L’idée de génie de Gaborieau, c’est de sortir de l’éternel gigot de Pâques ou du carré des grandes occasions. Ses pieds d’agneau en petits farcis d’échalote, ou sa couronne cloutée aux anchois sont de vraies merveilles. Le tout dans une série de livres de cuisine qui fut proclamée la meilleure de l’année 2009 par le jury des Gourmand World Cookbook Awards. Un seul regret : qu’il ne soit pas fait mention du broutard des Causses, l’agneau le plus divin du monde, qui d’année en année se voit attribuer le label tant convoité de "meilleur agneau du monde". Car la recette est une chose, la qualité du produit une autre… A ce propos, intéressez-vous donc aux expériences conduites sur le causse depuis 1997 en matière d’élevage d’agneau : il y a là toute l’intelligence qui manque à la société française en matière de réflexion sur l’agriculture…
L’agneau du Méjan y est en effet l’objet d’un défi sans précédent dans l’agriculture française, celui d’une production bio dans un parc national. Une expérience qui semble vouloir durer malgré les difficultés qu’elle a rencontrées et rencontre encore, exigeant de mettre œuvre des recherches capables de croiser sciences sociales et sciences agronomiques.
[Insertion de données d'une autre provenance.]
-- ==== Sys2Proof/Laws/State.lean ====
section
/-! SUPPORT. What each single-field update of `Machine/Ops.lean` does to each field of the state:
one lemma per field per update, all true by definition. -/

namespace Sys2Proof.Machine

/-! ### setV -/

@[simp] theorem State.setV_V (s : State) (x : Reg) (v : Byte) : (s.setV x v).V = s.V.set x.val v := rfl
@[simp] theorem State.setV_I (s : State) (x : Reg) (v : Byte) : (s.setV x v).I = s.I := rfl
@[simp] theorem State.setV_pc (s : State) (x : Reg) (v : Byte) : (s.setV x v).pc = s.pc := rfl
@[simp] theorem State.setV_sp (s : State) (x : Reg) (v : Byte) : (s.setV x v).sp = s.sp := rfl
@[simp] theorem State.setV_S (s : State) (x : Reg) (v : Byte) : (s.setV x v).S = s.S := rfl
@[simp] theorem State.setV_DT (s : State) (x : Reg) (v : Byte) : (s.setV x v).DT = s.DT := rfl
@[simp] theorem State.setV_ST (s : State) (x : Reg) (v : Byte) : (s.setV x v).ST = s.ST := rfl
@[simp] theorem State.setV_mem (s : State) (x : Reg) (v : Byte) : (s.setV x v).mem = s.mem := rfl
@[simp] theorem State.setV_run (s : State) (x : Reg) (v : Byte) : (s.setV x v).run = s.run := rfl
@[simp] theorem State.setV_cpuMode (s : State) (x : Reg) (v : Byte) : (s.setV x v).cpuMode = s.cpuMode := rfl
@[simp] theorem State.setV_beep (s : State) (x : Reg) (v : Byte) : (s.setV x v).beep = s.beep := rfl
@[simp] theorem State.setV_fault (s : State) (x : Reg) (v : Byte) : (s.setV x v).fault = s.fault := rfl
@[simp] theorem State.setV_rom (s : State) (x : Reg) (v : Byte) : (s.setV x v).rom = s.rom := rfl
@[simp] theorem State.setV_cfg (s : State) (x : Reg) (v : Byte) : (s.setV x v).cfg = s.cfg := rfl
@[simp] theorem State.setV_display (s : State) (x : Reg) (v : Byte) : (s.setV x v).display = s.display := rfl
@[simp] theorem State.setV_schedule (s : State) (x : Reg) (v : Byte) : (s.setV x v).schedule = s.schedule := rfl
@[simp] theorem State.setV_keys (s : State) (x : Reg) (v : Byte) : (s.setV x v).keys = s.keys := rfl
@[simp] theorem State.setV_rands (s : State) (x : Reg) (v : Byte) : (s.setV x v).rands = s.rands := rfl
@[simp] theorem State.setV_orders (s : State) (x : Reg) (v : Byte) : (s.setV x v).orders = s.orders := rfl
@[simp] theorem State.setV_ports (s : State) (x : Reg) (v : Byte) : (s.setV x v).ports = s.ports := rfl

/-! ### setI -/

@[simp] theorem State.setI_V (s : State) (n : Nat) : (s.setI n).V = s.V := rfl
@[simp] theorem State.setI_I (s : State) (n : Nat) : (s.setI n).I = trunc16 (trunc12 n) := rfl
@[simp] theorem State.setI_pc (s : State) (n : Nat) : (s.setI n).pc = s.pc := rfl
@[simp] theorem State.setI_sp (s : State) (n : Nat) : (s.setI n).sp = s.sp := rfl
@[simp] theorem State.setI_S (s : State) (n : Nat) : (s.setI n).S = s.S := rfl
@[simp] theorem State.setI_DT (s : State) (n : Nat) : (s.setI n).DT = s.DT := rfl
@[simp] theorem State.setI_ST (s : State) (n : Nat) : (s.setI n).ST = s.ST := rfl
@[simp] theorem State.setI_mem (s : State) (n : Nat) : (s.setI n).mem = s.mem := rfl
@[simp] theorem State.setI_run (s : State) (n : Nat) : (s.setI n).run = s.run := rfl
@[simp] theorem State.setI_cpuMode (s : State) (n : Nat) : (s.setI n).cpuMode = s.cpuMode := rfl
@[simp] theorem State.setI_beep (s : State) (n : Nat) : (s.setI n).beep = s.beep := rfl
@[simp] theorem State.setI_fault (s : State) (n : Nat) : (s.setI n).fault = s.fault := rfl
@[simp] theorem State.setI_rom (s : State) (n : Nat) : (s.setI n).rom = s.rom := rfl
@[simp] theorem State.setI_cfg (s : State) (n : Nat) : (s.setI n).cfg = s.cfg := rfl
@[simp] theorem State.setI_display (s : State) (n : Nat) : (s.setI n).display = s.display := rfl
@[simp] theorem State.setI_schedule (s : State) (n : Nat) : (s.setI n).schedule = s.schedule := rfl
@[simp] theorem State.setI_keys (s : State) (n : Nat) : (s.setI n).keys = s.keys := rfl
@[simp] theorem State.setI_rands (s : State) (n : Nat) : (s.setI n).rands = s.rands := rfl
@[simp] theorem State.setI_orders (s : State) (n : Nat) : (s.setI n).orders = s.orders := rfl
@[simp] theorem State.setI_ports (s : State) (n : Nat) : (s.setI n).ports = s.ports := rfl
@[simp] theorem State.setI_getV (s : State) (n : Nat) (r : Reg) : (s.setI n).getV r = s.getV r := rfl

/-! ### setPc -/

@[simp] theorem State.setPc_V (s : State) (n : Nat) : (s.setPc n).V = s.V := rfl
@[simp] theorem State.setPc_I (s : State) (n : Nat) : (s.setPc n).I = s.I := rfl
@[simp] theorem State.setPc_pc (s : State) (n : Nat) : (s.setPc n).pc = trunc16 n := rfl
@[simp] theorem State.setPc_sp (s : State) (n : Nat) : (s.setPc n).sp = s.sp := rfl
@[simp] theorem State.setPc_S (s : State) (n : Nat) : (s.setPc n).S = s.S := rfl
@[simp] theorem State.setPc_DT (s : State) (n : Nat) : (s.setPc n).DT = s.DT := rfl
@[simp] theorem State.setPc_ST (s : State) (n : Nat) : (s.setPc n).ST = s.ST := rfl
@[simp] theorem State.setPc_mem (s : State) (n : Nat) : (s.setPc n).mem = s.mem := rfl
@[simp] theorem State.setPc_run (s : State) (n : Nat) : (s.setPc n).run = s.run := rfl
@[simp] theorem State.setPc_cpuMode (s : State) (n : Nat) : (s.setPc n).cpuMode = s.cpuMode := rfl
@[simp] theorem State.setPc_beep (s : State) (n : Nat) : (s.setPc n).beep = s.beep := rfl
@[simp] theorem State.setPc_fault (s : State) (n : Nat) : (s.setPc n).fault = s.fault := rfl
@[simp] theorem State.setPc_rom (s : State) (n : Nat) : (s.setPc n).rom = s.rom := rfl
@[simp] theorem State.setPc_cfg (s : State) (n : Nat) : (s.setPc n).cfg = s.cfg := rfl
@[simp] theorem State.setPc_display (s : State) (n : Nat) : (s.setPc n).display = s.display := rfl
@[simp] theorem State.setPc_schedule (s : State) (n : Nat) : (s.setPc n).schedule = s.schedule := rfl
@[simp] theorem State.setPc_keys (s : State) (n : Nat) : (s.setPc n).keys = s.keys := rfl
@[simp] theorem State.setPc_rands (s : State) (n : Nat) : (s.setPc n).rands = s.rands := rfl
@[simp] theorem State.setPc_orders (s : State) (n : Nat) : (s.setPc n).orders = s.orders := rfl
@[simp] theorem State.setPc_ports (s : State) (n : Nat) : (s.setPc n).ports = s.ports := rfl
@[simp] theorem State.setPc_getV (s : State) (n : Nat) (r : Reg) : (s.setPc n).getV r = s.getV r := rfl
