-- ==== Sys2Proof/Laws/Exec.lean ====
section
/-! SUPPORT. What executing one instruction can do, said once: it faults with everything else kept,
or it keeps the lifecycle state, the canonical form of memory and the 12-bit mask of I. -/

namespace Sys2Proof.Machine

/-- What an instruction that does not fault keeps, whichever it is. -/
structure Completes (s t : State) : Prop where
  run : t.run = s.run
  beep : t.beep = s.beep
  fault : t.fault = s.fault
  rom : t.rom = s.rom
  cfg : t.cfg = s.cfg
  schedule : t.schedule = s.schedule
  cpuMode : t.cpuMode = s.cpuMode ∨ ∃ x, t.cpuMode = .waitKey x
  mem : s.mem.wf = true → t.mem.wf = true
  index : s.I.toNat ≤ 0xFFF → t.I.toNat ≤ 0xFFF

theorem Completes.refl (s : State) : Completes s s :=
  ⟨rfl, rfl, rfl, rfl, rfl, rfl, .inl rfl, id, id⟩

theorem Completes.trans {s t u : State} (h : Completes s t) (h' : Completes t u) : Completes s u :=
  ⟨h'.run.trans h.run, h'.beep.trans h.beep, h'.fault.trans h.fault, h'.rom.trans h.rom,
    h'.cfg.trans h.cfg, h'.schedule.trans h.schedule,
    h'.cpuMode.elim (fun e => h.cpuMode.imp e.trans fun ⟨x, hx⟩ => ⟨x, e.trans hx⟩) .inr,
    h'.mem ∘ h.mem, h'.index ∘ h.index⟩

theorem completes_setV (s : State) (x : Reg) (v : Byte) : Completes s (s.setV x v) :=
  ⟨rfl, rfl, rfl, rfl, rfl, rfl, .inl rfl, id, id⟩

theorem completes_setPc (s : State) (n : Nat) : Completes s (s.setPc n) :=
  ⟨rfl, rfl, rfl, rfl, rfl, rfl, .inl rfl, id, id⟩

theorem completes_setI (s : State) (n : Nat) : Completes s (s.setI n) :=
  ⟨rfl, rfl, rfl, rfl, rfl, rfl, .inl rfl, id, fun _ => by rw [State.setI_I_toNat]; omega⟩

theorem completes_writeBytes (s : State) (a : Nat) (bs : List Byte) :
    Completes s (s.setMem (s.mem.writeBytes a bs)) :=
  ⟨rfl, rfl, rfl, rfl, rfl, rfl, .inl rfl, fun h => Memory.writeBytes_wf h a bs, id⟩

theorem completes_skipIf (s : State) (c : Bool) : Completes s (s.skipIf c) := by
  rw [State.skipIf_eq]
  exact completes_setPc s _

theorem completes_sampleKey (s : State) : Completes s s.sampleKey.2 :=
  ⟨rfl, rfl, rfl, rfl, rfl, rfl, .inl rfl, id, id⟩

theorem completes_bumpI (s : State) (x : Reg) : Completes s (s.bumpI x) := by
  rw [State.bumpI_eq]
  split
  · exact completes_setI s _
  · exact .refl s

theorem completes_loadRegs (s : State) (rs : List Reg) : Completes s (s.loadRegs rs) := by
  obtain ⟨V, h⟩ := s.loadRegs_eq rs
  rw [h]
  exact ⟨rfl, rfl, rfl, rfl, rfl, rfl, .inl rfl, id, id⟩

theorem completes_writeLogic (s : State) (x : Reg) (r : Byte) : Completes s (s.writeLogic x r) := by
  rw [State.writeLogic_eq]
  split
  · exact (completes_setV s x r).trans (completes_setV _ _ _)
  · exact completes_setV s x r

theorem completes_writeRF (s : State) (x : Reg) (r : Byte) (f : Bool) :
    Completes s (s.writeRF x r f) := by
  rcases s.writeRF_cases x r f with ⟨-, o, -, h⟩ | ⟨-, o, -, h⟩ <;>
  · rw [h]
    exact ⟨rfl, rfl, rfl, rfl, rfl, rfl, .inl rfl, id, id⟩

/-- Every instruction answers a next state: the Faulted state of one of its own faults (R151), or a
state it completes in. -/
theorem exec_cases (i : Instr) (s : State) : ∃ t, exec i s = .next t ∧
    ((∃ cause data, cause ≠ .none ∧ t = s.raiseIn cause i data) ∨ Completes s t) := by
  cases i with
  | sys nnn => exact ⟨_, rfl, .inr (.refl s)⟩
  | cls => exact ⟨_, rfl, .inr ⟨rfl, rfl, rfl, rfl, rfl, rfl, .inl rfl, id, id⟩⟩
  | ret =>
    cases hp : s.pop with
    | none =>
      have e : exec .ret s = .next (s.raiseIn .stackUnderflow .ret 0#16) := by
        simp only [exec, execRet, hp]
      exact ⟨_, e, .inl ⟨_, _, by decide, rfl⟩⟩
    | some p =>
      have e : exec .ret s = .next (p.2.setPc p.1.toNat) := by simp only [exec, execRet, hp]
      obtain ⟨v, u⟩ := p
      obtain ⟨_, _, _, rfl⟩ := State.pop_spec hp
      exact ⟨_, e, .inr ⟨rfl, rfl, rfl, rfl, rfl, rfl, .inl rfl, id, id⟩⟩
  | call nnn =>
    cases hp : s.push s.pc with
    | none =>
      have e : exec (.call nnn) s = .next (s.raiseIn .stackOverflow (.call nnn) 0#16) := by
        simp only [exec, execCall, hp]
      exact ⟨_, e, .inl ⟨_, _, by decide, rfl⟩⟩
    | some u =>
      have e : exec (.call nnn) s = .next (u.setPc (target nnn)) := by
        simp only [exec, execCall, hp]
      obtain ⟨_, rfl⟩ := State.push_spec hp
      exact ⟨_, e, .inr ⟨rfl, rfl, rfl, rfl, rfl, rfl, .inl rfl, id, id⟩⟩
  | jp nnn => exact ⟨_, rfl, .inr (completes_setPc s _)⟩
  | jpV0 nnn => exact ⟨_, rfl, .inr (completes_setPc s _)⟩
  | seImm x kk => exact ⟨_, rfl, .inr (completes_skipIf s _)⟩
  | sneImm x kk => exact ⟨_, rfl, .inr (completes_skipIf s _)⟩
  | seReg x y => exact ⟨_, rfl, .inr (completes_skipIf s _)⟩
  | sneReg x y => exact ⟨_, rfl, .inr (completes_skipIf s _)⟩
  | skp x => exact ⟨_, rfl, .inr ((completes_sampleKey s).trans (completes_skipIf _ _))⟩
  | sknp x => exact ⟨_, rfl, .inr ((completes_sampleKey s).trans (completes_skipIf _ _))⟩
  | ldImm x kk => exact ⟨_, rfl, .inr (completes_setV s x _)⟩
  | ldReg x y => exact ⟨_, rfl, .inr (completes_setV s x _)⟩
  | addImm x kk =>
    by_cases h : s.cfg.addImmSetsVf = true
    · exact ⟨_, if_pos h, .inr (completes_writeRF s x _ _)⟩
    · exact ⟨_, if_neg h, .inr (completes_setV s x _)⟩
  | orReg x y => exact ⟨_, rfl, .inr (completes_writeLogic s x _)⟩
  | andReg x y => exact ⟨_, rfl, .inr (completes_writeLogic s x _)⟩
  | xorReg x y => exact ⟨_, rfl, .inr (completes_writeLogic s x _)⟩
  | addReg x y => exact ⟨_, rfl, .inr (completes_writeRF s x _ _)⟩
  | subReg x y => exact ⟨_, rfl, .inr (completes_writeRF s x _ _)⟩
  | subnReg x y => exact ⟨_, rfl, .inr (completes_writeRF s x _ _)⟩
  | shr x y => exact ⟨_, rfl, .inr ((completes_setV s _ _).trans (completes_setV _ _ _))⟩
  | shl x y => exact ⟨_, rfl, .inr ((completes_setV s _ _).trans (completes_setV _ _ _))⟩
  | rnd x kk => exact ⟨_, rfl, .inr ⟨rfl, rfl, rfl, rfl, rfl, rfl, .inl rfl, id, id⟩⟩
  | ldI nnn => exact ⟨_, rfl, .inr (completes_setI s _)⟩
  | addI x => exact ⟨_, rfl, .inr (completes_setI s _)⟩
  | ldF x => exact ⟨_, rfl, .inr (completes_setI s _)⟩
  | ldB x =>
    by_cases h : s.rangeOk 3 = true
    · exact ⟨_, if_pos h, .inr (completes_writeBytes s _ _)⟩
    · exact ⟨_, if_neg h, .inl ⟨_, _, by decide, rfl⟩⟩
  | ldMemStore x =>
    by_cases h : s.rangeOk (x.val + 1) = true
    · exact ⟨_, if_pos h, .inr ((completes_writeBytes s _ _).trans (completes_bumpI _ x))⟩
    · exact ⟨_, if_neg h, .inl ⟨_, _, by decide, rfl⟩⟩
  | ldMemLoad x =>
    by_cases h : s.rangeOk (x.val + 1) = true
    · exact ⟨_, if_pos h, .inr ((completes_loadRegs s _).trans (completes_bumpI _ x))⟩
    · exact ⟨_, if_neg h, .inl ⟨_, _, by decide, rfl⟩⟩
  | drw x y n =>
    by_cases h : s.rangeOk n.val = true
    · exact ⟨_, if_pos h, .inr ⟨rfl, rfl, rfl, rfl, rfl, rfl, .inl rfl, id, id⟩⟩
    · exact ⟨_, if_neg h, .inl ⟨_, _, by decide, rfl⟩⟩
  | ldVxDt x => exact ⟨_, rfl, .inr (completes_setV s x _)⟩
  | ldDtVx x => exact ⟨_, rfl, .inr ⟨rfl, rfl, rfl, rfl, rfl, rfl, .inl rfl, id, id⟩⟩
  | ldStVx x => exact ⟨_, rfl, .inr ⟨rfl, rfl, rfl, rfl, rfl, rfl, .inl rfl, id, id⟩⟩
  | ldVxK x =>
    cases hk : s.sampleKey.1 with
    | some c =>
      have e : exec (.ldVxK x) s = .next (s.sampleKey.2.setV x (keyByte c)) := by
        simp only [exec, execLdVxK, State.takeKeyOrWait, hk]
      exact ⟨_, e, .inr ((completes_sampleKey s).trans (completes_setV _ x _))⟩
    | none =>
      have e : exec (.ldVxK x) s = .next (s.sampleKey.2.setCpuMode (.waitKey x)) := by
        simp only [exec, execLdVxK, State.takeKeyOrWait, hk]
      exact ⟨_, e,
        .inr ⟨rfl, rfl, rfl, rfl, rfl, rfl, .inr ⟨x, rfl⟩, id, id⟩⟩

end Sys2Proof.Machine
end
Ce qu’une poignée d’agriculteur y explore, c’est la mise sur le marché d’une viande dont les caractéristiques s’écartent des standards actuels. Un viande issue de l’élevage à herbe, qui dans l’ordre de la viande de qualité, a été totalement supplanté par l’approche de celle issue de l’élevage de bergerie dit "raisonné". Installés entre 1995 et 2000, cinq exploitants travaillent donc les techniques de cet élevage à herbe. Leurs agneaux sont pour l’essentiel nourris au lait maternel et à l’herbe des parcours. Ce qui contraint nos éleveurs à bien penser les ressources pâturables en s’appuyant sur les cycles de la production herbacée pour développer leur élevage : il leur faut par exemple coordonner rigoureusement les agnelages avec le démarrage de la pousse de l’herbe. Concrètement, cela signifie qu’ils doivent peser sur la reproduction, les fenêtres temporelles étant largement imposées par la nature : un tiers d’agneau naissent en été, un tiers en début d’automne et un tiers en fin d’automne. Ajoutez à cela que, produit de saison, leurs agneaux présentent des caractéristiques (couleur de la viande, taille des carcasses, niveaux d’engraissement) qui évoluent au cours du temps, vous comprendrez les problèmes que pose la commercialisation de leur viande sur des marchés fortement marqués par des normes standardisées de consommation de la viande d’agneau (leur viande manque d’homogénéité par exemple, et paraît trop blanche au goût du consommateur). Si standardisées donc, que cette viande ne peut être actuellement commercialisée que dans le marché des viandes à griller, qui ne sont pas les mieux valorisées pour la viande d’agneau. Passionnant en tout cas, l’intelligence de la réflexion menée sur les cycles de la vie et des standards de consommation. En référence, pour ceux que ça intéresse, l’étude sur ce point, que l’on peut lire en ligne sur le net.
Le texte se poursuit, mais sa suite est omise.